29.Since the gel will expand by about 1.5× during digestion, choose a suitably large container (e.g., petri dish) for the digestion. Also, use a separate container for each sample to avoid sample mix-up. Place the cell culture substrate with the gel in the container and fill it with digestion buffer of volume at least 10-fold excess of that of the gel (Fig. 2E). Immerse the gel in digestion buffer for at least 2 to 3 hr until it naturally peels off from the sample coverslip (Fig. 2F). If a removable-chamber cover glass is used, use a diamond scribe to separate each sample and its corresponding piece of the cover glass, by carefully scribing the cover glass and breaking each piece of glass off bearing its piece of gel. Place each piece of cover glass with the gel in a container and immerse in the digestion buffer as described above. A Nunc 4-well rectangular plate, for example, is convenient to contain several pieces of cover glass for digestion. The detached cell substrate can be removed using forceps, to leave only the cell-containing gel in the digestion buffer.

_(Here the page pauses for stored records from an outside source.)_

-- ==== Sys2Proof/Machine/Copy.lean ====
section
/-! DEFINITION. Copy engines (09 R257 to R260, R263; 08 R223 to R226): acceptance, COPY, FILL and GATHER row by row,
FEED entry by entry, and the two targets. -/
namespace Sys2Proof.Machine

/-! ### Engines and codes (09 R254, R257, R259, R263) -/

/-- The physical core of a core copy engine; none for a keel engine. -/
def Queue.core (q : Queue) : Option Nat := if q.engine.getLsbD 7 then none else some (q.engine.extractLsb' 0 6).toNat

/-- ENGINE names a copy engine of the partition. -/
def State.engineOk (s : State) (p : Nat) (q : Queue) : Bool :=
  match q.core with
  | some c => s.owns p c && s.usable c
  | none => (s.part p).keel.getLsbD (q.engine.extractLsb' 0 4).toNat

/-- The kinds of copy packet. -/
def kCOPY : Nat := 1
def kFEED : Nat := 2
def kFILL : Nat := 3
def kGATHER : Nat := 4

/-- A target's kind, and whether it breaks 09 R257: a bit beside its fields, or the unassigned kind 3, which counts as a
reserved value of the field (log 88). -/
def targetKind (t : Word) : Nat := (t.extractLsb' 62 2).toNat
def targetBad (t : Word) : Bool :=
  match targetKind t with
  | 0 => t != 0
  | 1 => t.extractLsb' 32 30 != 0
  | 2 => t.extractLsb' 12 50 != 0
  | _ => true

/-- The targets of a packet. -/
def pktTargets (k : Vector Word 8) : List Word := [pktWord k 0x28, pktWord k 0x30]

/-- A scratchpad address of a packet is in the local form (09 R257). -/
def localForm (a : Word) : Bool := a >>> 30 == 2

/-- The head that a FEED names on its engine's core: the physical row's key (09 R263: of a running launch). -/
def State.feedHead (s : State) (p core : Nat) (k : Vector Word 8) : Option Nat :=
  let d := pktWord k 0x10
  (s.seats.find? (fun (e : Nat × Seat) =>
    e.2.resident && !decide (e.2.status = .exited) && e.2.bind.ports && e.2.isHead && sidCore e.1 == core &&
    launchKey e.2.bind.part e.2.bind.lid == launchKey p (d >>> 32) && e.2.bind.string == (d.setWidth 32).toNat)).map
      (fun e => e.1 / 4)

/-- The packet's scratchpad addresses: its source, its destination, its barrier targets. -/
def pktSpads (k : Vector Word 8) : List Word :=
  (if pktSsp k then [pktWord k 8] else []) ++ (if pktDsp k then [pktWord k 0x10] else []) ++
  ((pktTargets k).filter (fun t => targetKind t == 1)).map (fun t => t.setWidth 32 |>.setWidth 64)

/-- The combination is none that the engine accepts (09 R259). -/
def comboBad (q : Queue) (k : Vector Word 8) : Bool :=
  let kind := pktKind k
  let peer (sp : Bool) (a : Word) : Bool := !sp && a.getLsbD 63
  match q.core with
  | none => kind == kFEED || !(pktSpads k).isEmpty
  | some _ =>
    ((kind == kCOPY || kind == kGATHER) && !pktSsp k && !pktDsp k) || (pktSpads k).any (fun a => !localForm a) ||
    (kind != kFILL && peer (pktSsp k) (pktWord k 8)) || (kind != kFEED && peer (pktDsp k) (pktWord k 0x10)) ||
    (kind == kGATHER && (pktWord k 0x38).getLsbD 63)

/-- The codes of 09 R263 that a copy packet fails. -/
def State.copyCodes (s : State) (p : Nat) (q : Queue) (k : Vector Word 8) : List Nat :=
  let kind := pktKind k
  let ts := pktTargets k
  [(0x01, kind == 0 || decide (4 < kind)),
   (0x02, decide (4 ≤ pktField k 1 1) || (kind == kFILL && pktSsp k) || (kind == kFEED && pktDsp k) ||
      decide (8 ≤ pktField k 2 1) || pktField k 3 1 != 0 || pktField k 0x24 4 != 0 ||
      (kind != kGATHER && pktWord k 0x38 != 0) || ts.any targetBad),
   (0x03, pktLen k % 8 != 0 || (kind == kGATHER && pktWord k 0x38 &&& 3 != 0) ||
      ts.any (fun t => targetKind t == 1 && t &&& 31 != 0)),
   (0x04, comboBad q k),
   (0x05, pktLen k == 0 || pktRows k == 0 || decide (2 ^ 32 ≤ pktLen k * pktRows k) || decide (6 ≤ pktField k 2 1 % 8) ||
      (kind == kFEED && decide (512 < pktLen k))),
   (0x06, kind == kFEED && ((q.core).bind (fun c => s.feedHead p c k)).isNone),
   (0x08, !s.engineOk p q)].filterMap (fun (c : Nat × Bool) => if c.2 then some c.1 else none)

/-! ### Rows (09 R258) -/

/-- An engine's scratchpad address decoded: no launch gives it roles, and it has no handler level (09 R257). -/
def State.engineDecode (s : State) (core : Nat) (a : Int) : Except Nat Nat :=
  s.spadDecode core { Seat.blank with bind := { part := 8 } } a

/-- The destination of row `r`, as an exact sum. -/
def pktDst (k : Vector Word 8) (r : Nat) : Int := ((pktWord k 0x10).toNat : Int) + r * pktInt k 0x20
/-- The source of row `r`; a GATHER's index is `idx`. -/
def pktSrc (k : Vector Word 8) (r idx : Nat) : Int :=
  ((pktWord k 8).toNat : Int) + (if pktKind k = kGATHER then idx else r) * pktInt k 0x1C

/-- Two ranges of addresses meet. -/
def spanMeets (a : Int) (n : Nat) (b : Int) (m : Nat) : Bool := decide (a < b + m) && decide (b < a + n)

/-- Some row of a packet from `r` on writes a byte of the unit of `u` bytes at `c`. -/
def rowsMeet (k : Vector Word 8) (r : Nat) (c : Int) (u : Nat) : Bool :=
  (List.range (pktRows k - r)).any (fun i => spanMeets (pktDst k (r + i)) (pktLen k) c u)

/-- The packet's rows together write every byte of the unit. -/
def rowsCover (k : Vector Word 8) (c : Int) (u : Nat) : Bool :=
  (List.range u).all (fun i => rowsMeet k 0 (c + i) 1)

/-- Where the bytes of a row's side are: scratchpad from a key, memory in pieces, each with whether its page is uncached,
or a peer from an address. -/
inductive Side where
  | spad (key : Nat)
  | mem (ps : List (Nat × Nat × Bool))
  | peer (va : Word)
  deriving DecidableEq, Repr

/-- Bytes at a peer. -/
def Side.isPeer : Side → Bool
  | .peer _ => true
  | _ => false

/-- The outcome of a check carried over to another answer. -/
def Verdict.map {α β : Type} (f : α → β) : Verdict α → Verdict β
  | .ok a => .ok (f a)
  | .code c => .code c
  | .fault va => .fault va
  | .vio c cs va => .vio c cs va
  | .wait => .wait
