-- ==== Sys2Proof/Safety.lean ====
section
/-! DEFINITION. What the claims about the machine are stated in. -/
namespace Sys2Proof.Machine

/-- Both memories have their canonical form: addresses strictly rising, no byte listed that reads as an unlisted one. -/
def MemOk (s : State) : Prop := s.spad.wf = true ∧ s.hbm.wf = true

/-- Every machine that a stopped slot has come to satisfies `P`. -/
def Stop.Holds (P : State → Prop) : Stop → Prop
  | .after s e => P s ∧ e.Holds P
  | _ => True

/-- The body's result satisfies `Q`, or it stops with `P` kept. -/
def Ends {α : Type} (P : State → Prop) (Q : α → Prop) (x : Except Stop α) : Prop :=
  (∀ a, x = .ok a → Q a) ∧ ∀ e, x = .error e → e.Holds P

/-- Where an instruction goes on, it keeps `P`. -/
def Goes (P : State → Prop) (o : Host.Outcome State Fault Refusal) : Prop := ∀ s, o = .next s → P s

/-! ### Exact numbers and what they round to (03 R78 to R95; 04 R97 to R105) -/

/-- The real that a value is; zero for the rest. -/
def Val.rat : Val → ℚ
  | .num neg m e => (if neg then -1 else 1) * m * (2 : ℚ) ^ e
  | _ => 0

/-- Whether a magnitude `x` that is `lo` or lies above it, and below the next result, goes up to that one (04 R97): `mid` is
the midpoint, and `odd` tells that the lower result has bit 0 set. -/
def goesUp (rnd : Nat) (neg odd : Bool) (x lo mid : ℚ) : Bool :=
  match rnd with
  | 0 => decide (mid < x) || decide (x = mid) && odd
  | 1 => false
  | 2 => neg && decide (lo ≠ x)
  | 3 => !neg && decide (lo ≠ x)
  | _ => decide (mid ≤ x)

/-- A nonzero number rounded once to an IEEE format of precision `p` (04 R99): with an unbounded exponent above and
subnormals below; past the largest finite number it becomes an infinity, or that number where the mode says so. -/
def RoundsIeee (p rnd : Nat) (x : ℚ) (r : Nat × BitVec 6) : Prop :=
  let neg := decide (x < 0)
  ∃ (q : Int) (k n : Nat), k * (2 : ℚ) ^ q ≤ |x| ∧ |x| < (k + 1) * (2 : ℚ) ^ q ∧ k < 2 ^ p ∧
    (2 ^ (p - 1) ≤ k ∧ -125 - (p : Int) ≤ q ∨ q = -125 - p) ∧
    n = k + (goesUp rnd neg (k % 2 == 1) |x| (k * (2 : ℚ) ^ q) ((k + 1 / 2) * (2 : ℚ) ^ q)).toNat ∧
    if (2 : ℚ) ^ 128 ≤ n * (2 : ℚ) ^ q then
      r = (infBits neg (.ieee p) - (if rnd = 1 ∨ rnd = 2 ∧ 0 < x ∨ rnd = 3 ∧ x < 0 then 1 else 0), fOF ||| fIX)
    else r.1 < 2 ^ (p + 8) ∧ (n = 0 → r.1 = zeroBits neg (.ieee p)) ∧
      (decodeF (.ieee p) r.1).rat = (if x < 0 then -1 else 1) * n * (2 : ℚ) ^ q ∧
      r.2 = if |x| = n * (2 : ℚ) ^ q then 0 else fIX

/-- The same to a tapered format (03 R85, R86; 04 R97, R98), along its encoding line: the midpoint of two encodings is the
value of the longer one between them; no number becomes zero or NONREAL. -/
def RoundsTap (n es rnd : Nat) (x : ℚ) (r : Nat × BitVec 6) : Prop :=
  let val := fun k => (decodeF (.tap n es) k).rat
  let top := 2 ^ (n - 1) - 1
  ∃ k c : Nat, r.1 = (if x < 0 then 2 ^ n - c else c) ∧
    (val top ≤ |x| ∧ c = top ∧ r.2 = (if |x| = val top then 0 else fSA ||| fIX) ∨
      |x| < val 1 ∧ c = 1 ∧ r.2 = fSA ||| fIX ∨
      0 < k ∧ k < top ∧ val k ≤ |x| ∧ |x| < val (k + 1) ∧ r.2 = (if |x| = val k then 0 else fIX) ∧
        c = k + (goesUp rnd (decide (x < 0)) (k % 2 == 1) |x| (val k) (decodeF (.tap (n + 1) es) (2 * k + 1)).rat).toNat)

/-- The same to a format. -/
def Rounds (f : Fmt) (rnd : Nat) (x : ℚ) (r : Nat × BitVec 6) : Prop :=
  match f with
  | .ieee p => RoundsIeee p rnd x r
  | .tap n es => RoundsTap n es rnd x r

/-- m × 2^e, and nothing below it or with `sticky` a part less than one of m, is where a growing `g` takes the value `x`;
what has such a part has more bits than any format keeps. -/
def Stands (g : ℚ → ℚ) (m : Nat) (e : Int) (sticky : Bool) (x : ℚ) : Prop :=
  0 < m ∧ if sticky then 2 ^ 64 ≤ m ∧ g (m * (2 : ℚ) ^ e) < x ∧ x < g ((m + 1) * (2 : ℚ) ^ e) else x = g (m * (2 : ℚ) ^ e)

/-- The result is a nonzero number as roundF rounds it, whose one rounding FloatOperations gives. -/
def Rounded (f : Fmt) (rnd : Nat) (x : ℚ) (r : Nat × BitVec 6) : Prop :=
  ∃ m e sticky, Stands (fun y => y) m e sticky |x| ∧ r = roundF f rnd (decide (x < 0)) m e sticky

/-- A number rounded to an integer (03 R94). -/
def RoundsInt (rnd : Nat) (x : ℚ) (y : Int) : Prop :=
  ∃ k : Nat, (k : ℚ) ≤ |x| ∧ |x| < k + 1 ∧
    y = (if x < 0 then -1 else 1) * (k + (goesUp rnd (decide (x < 0)) (k % 2 == 1) |x| k (k + 1 / 2)).toNat : Nat)

/-- A term of a sum: its sign, whether it is an infinity, and its value. -/
structure Term where
  neg : Bool
  inf : Bool
  q : ℚ

def Val.term (v : Val) : Term := ⟨v.sign, v.isInf, v.rat⟩
def Term.flip (t : Term) : Term := ⟨!t.neg, t.inf, -t.q⟩
def Term.times (t u : Term) : Term := ⟨t.neg != u.neg, t.inf || u.inf, t.q * u.q⟩
/-- A product is infinity times zero (04 R105). -/
def Val.clash (x y : Val) : Bool := x.isInf && y.isZero || x.isZero && y.isInf

/-- What a sum of terms gives (04 R99, R101, R104, R105): `ops` are the elements and addends that the terms are made of,
and `clash` tells that a product of it is infinity times zero. The rows are those of R105, in order. -/
def SumsTo (f : Fmt) (rnd : Nat) (ops : List Val) (clash : Bool) (ts : List Term) (r : Nat × BitVec 6) : Prop :=
  let has := fun neg => ts.any fun t => t.inf && t.neg == neg
  let z := (ts.map Term.q).sum
  if Val.nan true ∈ ops ∨ clash = true then r = (nanBits f, fNV)
  else if Val.nan false ∈ ops ∨ Val.nonreal ∈ ops then r = (nanBits f, 0)
  else if has true && has false then r = (nanBits f, fNV)
  else if has true || has false then r = (infBits (has true) f, 0)
  else if z = 0 then
    r = (zeroBits (if ∀ t ∈ ts, t.q = 0 ∧ t.neg = true then true else if ∀ t ∈ ts, t.q = 0 ∧ t.neg = false then false
      else rnd == 2) f, 0)
  else Rounded f rnd z r

/-- The result of an operand that is no number (05 R134, R137): NV where it signals. -/
def nanResult (f : Fmt) (signals : Bool) : Nat × BitVec 6 := (nanBits f, if signals then fNV else 0)

/-- A quotient (04 R101; 05 R134). -/
def DividesTo (f : Fmt) (rnd : Nat) (x y : Val) (r : Nat × BitVec 6) : Prop :=
  let neg := x.sign != y.sign
  if x = .nonreal ∨ y = .nonreal ∨ x.isNan ∨ y.isNan then r = nanResult f (x.isSig || y.isSig)
  else if x.isInf then r = if y.isInf then (nanBits f, fNV) else (infBits neg f, 0)
  else if y.isInf then r = (zeroBits neg f, 0)
  else if y.isZero then r = if isTapF f then (nanBits f, if x.isZero then fNR else fDZ ||| fNR)
    else if x.isZero then (nanBits f, fNV) else (infBits neg f, fDZ)
  else if x.isZero then r = (zeroBits neg f, 0)
  else Rounded f rnd (x.rat / y.rat) r
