/-! ### Launches (10) -/

/-- 10 R264, R265, R271 to R276, R279, R280, R394; 13 R331, R332; 14 R354, R365: a launch is accepted from the queue
whose turn it is, or halts it with the lowest of the codes of R265; strings are placed at the first LAUNCH_PLACE that
finds room by the rules of R272, one placement after another at once, each row starting as R273 has it, but on no fenced
die; a page not present is reported and waited for, and a violation freezes the queue. A spawn bin's timer makes a pending
row, which is placed with its lanes' arguments and has acquired what its core's rows stored; a drained row's seat is free,
and a launch without rows is done, its serial numbers with it. The model's choices: placements follow at once (log 19),
none on a fenced die (log 90), a launch's code is looked for before its bridle's pages (log 86), a packet that is
rejected, stalled or frozen counts as taken for the rotation (log 103), RIDX stays past an accepted launch that freezes
(log 50), a slot that is poisoned halts its queue (log 85), a row starts with its core's write completion time (log 98). -/
def Obligations.LaunchesRun : Prop := ∀ s : State, MemOk s →
  let start := fun (t : Seat) (l : Launch) (string srow role ablk lanes : Nat) => t.status = .ready ∧ t.pc = l.entry ∧ t.slot = 1 ∧
    t.bind.part = l.part ∧ t.bind.lid = l.lid ∧ t.bind.string = string ∧ t.bind.srow = srow ∧ t.bind.role = role ∧
    t.ablk = ablk ∧ t.nblk = l.acc ∧ t.hl = false ∧ t.exited = 0 ∧ t.tvec = (s.part l.part).tvecdef ∧
    t.sr 0 = l.arg ∧ t.sr 1 = BitVec.ofNat 64 srow ∧ t.sr 2 = BitVec.ofNat 64 string ∧ t.sr 3 = BitVec.ofNat 64 role ∧
    t.sr 4 = l.lid ∧ (∀ n, 4 < n → n < 31 → t.sr n = 0) ∧ t.mode = BitVec.ofNat 16 (9 + ablk * 2 ^ 12) ∧
    (∀ k, k < 64 → (t.mr 0).getLsbD k = decide (k < lanes)) ∧ t.stack = [{ kind := .base, mask := t.mr 0 }]
  (∀ p : Fin 8,
    let takes := fun (r : State) (i : Instr) (q : Queue) (l : Launch) => ∃ u, exec i s = .next u ∧ u.ridx q = r.ridx q + 1 ∧
      Sparse.get none u.launches (launchKey p l.lid) = some { l with slot := r.ridx q } ∧ (u.part p).order = l.order + 1 ∧
      (∀ k, k ≠ launchKey p l.lid → Sparse.get none u.launches k = Sparse.get none s.launches k) ∧
      u = { r with hbm := u.hbm, hpois := u.hpois, hue := u.hue, parts := u.parts, launches := u.launches, elided := u.elided }
    let m := s.metQueues p 0
    ((s.part p).acceptStalled = true → exec (.launchAccept p) s = .next s) ∧ (s.hue = [] → m = s) ∧
    ((s.part p).acceptStalled = false →
      (m.nextLaunch p = none → exec (.launchAccept p) s = .next m) ∧
      ∀ j q f, m.nextLaunch p = some (j, q, f) → m.queue p q.hdr = some q →
        (f = .wait → exec (.launchAccept p) s = .next m) ∧
        let halts := fun (r : State) (c : Nat) => ∃ u, exec (.launchAccept p) s = .next u ∧ (u.part p).rot = j + 1 ∧
          u.status q = r.status q / 2 % 2 * 2 + 1 + c % 2 ^ 24 * 256 ∧ u.ridx q = r.ridx q ∧ u.launches = s.launches ∧
          (u.part p).reports = (r.part p).reports ++ [.halt q.hdr (r.ridx q) c]
        (∀ c, f = .code c → halts m c) ∧
        ∀ k, f = .packet k → let r := m.metBridle p k
          let asked := asLaunch p k (some q.hdr) 0 (r.part p).order
          let verdict := r.accept p k (some q.hdr) 0
          (s.hue = [] → r = s) ∧ (verdict = .wait → exec (.launchAccept p) s = .next r) ∧
          (∀ c, Lowest (r.launchFails k asked) c → halts r c) ∧
          ((∀ c, ¬r.launchFails k asked c) → asked.bridle = 0 → verdict = .ok asked) ∧
          (∀ c, verdict = .code c → halts r c) ∧
          (∀ a, verdict = .fault a → ∃ u, exec (.launchAccept p) s = .next u ∧ (u.part p).rot = j + 1 ∧
            u = { r with parts := u.parts, elided := u.elided } ∧
            u.queue p q.hdr = some { q with stalled := true, told := some a } ∧
            (u.part p).reports = (r.part p).reports ++ if q.told = some a then [] else [.fault q.hdr (r.ridx q) a]) ∧
          (∀ c cs a, verdict = .vio c cs a → ∃ u, exec (.launchAccept p) s = .next u ∧ (u.part p).rot = j + 1 ∧
            u = { r with parts := u.parts, elided := u.elided } ∧
            u.queue p q.hdr = some { q with frozen := true, atAccept := true } ∧ ((r.part p).vring.length < 64 → ∃ v : VioRec,
              (u.part p).vring = (r.part p).vring ++ [v] ∧ v.code = c ∧ v.codes = cs ∧ v.addr = a ∧ v.mkind = 5 ∧
              v.owner = q.hdr ∧ v.pc = BitVec.ofNat 64 (r.ridx q))) ∧
          (∀ l, verdict = .ok l → r.ridx q + 1 < 2 ^ 64 → takes r (.launchAccept p) q l ∧
            l.lid = pktWord k 0x30 ∧ l.entry = pktWord k 0x10 ∧ l.arg = pktWord k 0x18 ∧ l.lanes = pktField k 4 1 ∧
            l.slen = pktField k 6 2 ∧ l.nstr = pktField k 8 4 ∧ l.acc = pktField k 3 1 ∧ l.placed = false ∧ l.nextString = 0 ∧
            ∀ u, exec (.launchAccept p) s = .next u → (u.part p).rot = j + 1)) ∧
    (∀ q, (s.part p).counters = [] → (s.part p).queues.find? (fun q => q.sort == 0 && q.stalled) = some q →
      s.queue p q.hdr = some q → let m := s.metQueue q
      (m.offer q.unstall = .wait ∨ m.offer q.unstall = .none → exec (.bridleFaultResume p) s = .next m) ∧
      ∀ k, m.offer q.unstall = .packet k → let r := m.metBridle p k
        let verdict := r.accept p k (some q.hdr) 0
        (verdict = .wait → exec (.bridleFaultResume p) s = .next r) ∧
        (∀ a, verdict = .fault a → ∃ u, exec (.bridleFaultResume p) s = .next u ∧
          u = { r with parts := u.parts, elided := u.elided } ∧
          u.queue p q.hdr = some { q with stalled := true, told := some a } ∧
          (u.part p).reports = (r.part p).reports ++ if q.told = some a then [] else [.fault q.hdr (r.ridx q) a]) ∧
        ∀ l, verdict = .ok l → r.ridx q + 1 < 2 ^ 64 → takes r (.bridleFaultResume p) q l) ∧
    (∀ l rig xs, s.firstWaiting p = some l → l.bfrozen = false →
      (s.nextPlaces l = none → exec (.launchPlace p) s = .next s) ∧
      (s.nextPlaces l = some (rig, xs) → s.placesFenced xs l.slen = true → exec (.launchPlace p) s = .next s) ∧
      (s.nextPlaces l = some (rig, xs) → s.placesFenced xs l.slen = false → let r := s.metWrites l (l.placeWrites rig xs)
        let gate := r.bridleGate l (l.placeWrites rig xs)
        let key := launchKey l.part l.lid
        (s.hue = [] ∨ l.placeWrites rig xs = [] → r = s) ∧ (l.placeWrites rig xs = [] → gate = .ok ()) ∧
        (gate = .wait ∨ (∃ c, gate = .code c) → exec (.launchPlace p) s = .next r) ∧
        (∀ a, gate = .fault a → ∃ u, exec (.launchPlace p) s = .next u ∧
          u = { r with launches := u.launches, parts := u.parts, elided := u.elided } ∧ Sparse.get none u.launches key = some { l with bstall := some a } ∧ (u.part p).reports = (r.part p).reports ++
            if l.bstall = some a then [] else [.fault (l.queue.getD 0) (if l.queue.isSome then l.slot else l.counter) a]) ∧
        (∀ c cs a, gate = .vio c cs a → ∃ u, exec (.launchPlace p) s = .next u ∧
          u = { r with launches := u.launches, parts := u.parts } ∧ Sparse.get none u.launches key = some { l with bfrozen := true } ∧
          ((r.part p).vring.length < 64 → ∃ v : VioRec, (u.part p).vring = (r.part p).vring ++ [v] ∧ v.code = c ∧ v.codes = cs ∧
            v.addr = a ∧ ∀ q, l.queue = some q.hdr → s.queue p q.hdr = some q → v.owner = q.hdr ∧ v.pc = BitVec.ofNat 64 l.slot)) ∧
        (gate = .ok () →
        let at' := fun (x : Place) k => (stringRows x.core x.head l.slen).getD k 0 * 4 + x.seat
        (xs.flatMap fun x => (List.range l.slen).map (at' x)).Nodup →
        ∃ u, exec (.launchPlace p) s = .next u ∧
          (∀ i k, i < xs.length → k < l.slen → let x := xs.getD i ⟨0, 0, 0, 0⟩
            start (u.seat (at' x k)) l (l.nextString + i) k (rig.findIdx (· == at' x k / 256)) x.ablk l.lanes) ∧
          (∀ n, (∀ x ∈ xs, ∀ k, k < l.slen → n ≠ at' x k) → u.seat n = s.seat n) ∧
          Sparse.get none u.launches (launchKey l.part l.lid) = some { l with
            placed := true, roles := rig, nextString := l.nextString + xs.length, bstall := none } ∧
          u.hbyte = ((l.placeWrites rig xs).filterMap fun (w : Nat × Nat × Nat) =>
            match r.xlate p (r.walker p) (l.bridle + BitVec.ofNat 64 w.1) .write with
            | .mem pa _ => some (pa, w.2.1, w.2.2)
            | _ => none).foldl (fun m w => storeBytes m w.1 w.2.1 w.2.2) r.hbyte ∧
          u.agenda = .event (.launchPlace p) :: s.agenda ∧
          u = { r with agenda := u.agenda, seats := u.seats, rows := u.rows, cores := u.cores, launches := u.launches
                       hbm := u.hbm, hpois := u.hpois, hue := u.hue, elided := u.elided })))) ∧
  (∀ (c : Fin 64) (b : Fin 16), let x := s.bin c b
    (x.args ≠ [] → x.fire ≤ s.time.toNat → x.pending = none → exec (.spawnBinTimer c b) s = .next (s.setBin c b
      { x with args := [], pending := some (x.launch, x.entry, x.args) })) ∧
    (x.args = [] ∨ s.time.toNat < x.fire ∨ x.pending ≠ none → exec (.spawnBinTimer c b) s = .next s) ∧
    ∀ key entry args l y, x.pending = some (key, entry, args) → Sparse.get none s.launches key = some l →
      args.length ≤ 64 → ((s.part l.part).heldWhole l.lid = true → exec (.pendingRowPlace c b) s = .next s) ∧
      ((s.part l.part).heldWhole l.lid = false → s.fenced.getLsbD (c.val / 8) = false → s.fitPending c l.acc = some y → let n := (c * 64 + y.head) * 4 + y.seat
      let serial := Sparse.get 0 (s.core c).serial key
      ∃ u, exec (.pendingRowPlace c b) s = .next u ∧
        start (u.seat n) { l with entry := entry } serial 0 (l.roles.findIdx (· == c.val)) y.ablk args.length ∧
        (u.seat n).bind.spawned = true ∧ (u.seat n).gwct = (s.core c).gwct ∧ (∀ k, k < 64 → (u.seat n).xr 0 k = args.getD k 0) ∧
        (∀ r k, 0 < r → r < 31 → k < 64 → (u.seat n).xr r k = 0) ∧ (∀ m, m ≠ n → u.seat m = s.seat m) ∧
        u.bin c b = { x with pending := none } ∧ u = { s with seats := u.seats, cores := u.cores })) ∧
  (∀ n : Fin 16384, Sparse.wf Seat.blank s.seats = true → Sparse.wf none s.launches = true → let t := s.seat n
    let key := launchKey t.bind.part t.bind.lid
    (t.status ≠ .exited ∨ s.drained n = false → exec (.seatRelease n) s = .next s) ∧
    (t.status = .exited → s.drained n = true →
      (Sparse.get none s.launches key = none ∨ (∃ k, k ≠ n.val ∧ (s.seat k).resident = true ∧
          launchKey (s.seat k).bind.part (s.seat k).bind.lid = key) ∧
          (∀ l, Sparse.get none s.launches key = some l → l.closing = 0) →
        ∃ u, exec (.seatRelease n) s = .next u ∧ u.seat n = Seat.blank ∧ (∀ k, k ≠ n.val → u.seat k = s.seat k) ∧
          u = { s with seats := u.seats, rows := u.rows }) ∧
      ∀ l q, Sparse.get none s.launches key = some l → l.closing = 0 → l.killed = false → l.waiting = false → l.bfrozen = false →
        l.bridle = 0 → l.done.getLsbD 31 = false → (s.part l.part).saved = [] → (s.freeSeat n).rowsGone key = true →
        launchKey l.part l.lid = key → l.queue = some q.hdr → s.queue l.part q.hdr = some q → s.hdrHeld q = false → s.doneIdx q + 1 < 2 ^ 64 →
        ∃ u, exec (.seatRelease n) s = .next u ∧ u.seat n = Seat.blank ∧ (∀ k, k ≠ n.val → u.seat k = s.seat k) ∧
          Sparse.get none u.launches key = none ∧ u.doneIdx q = s.doneIdx q + 1 ∧
          ((∀ c, Sparse.wf 0 (s.core c).serial = true) → ∀ c, c < 64 → Sparse.get 0 (u.core c).serial key = 0)))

30.Leave the gel immersed in the digestion buffer overnight at room temperature in the dark.

Storage and expansion

31.If not done previously, remove the now-detached cell substrate (e.g., coverslip) from the digestion container carefully using forceps without disturbing the sample gel. Remove the digestion buffer and add PBS, and store the gel at 4°C in the dark if storage for later imaging is desired.

32.If the gel needs to be transferred to another container (e.g., a larger container for trimming, or the sample holder for imaging), you can use a paintbrush of suitable size to pick up and move the gel. To avoid gel dehydration, add some PBS to the container.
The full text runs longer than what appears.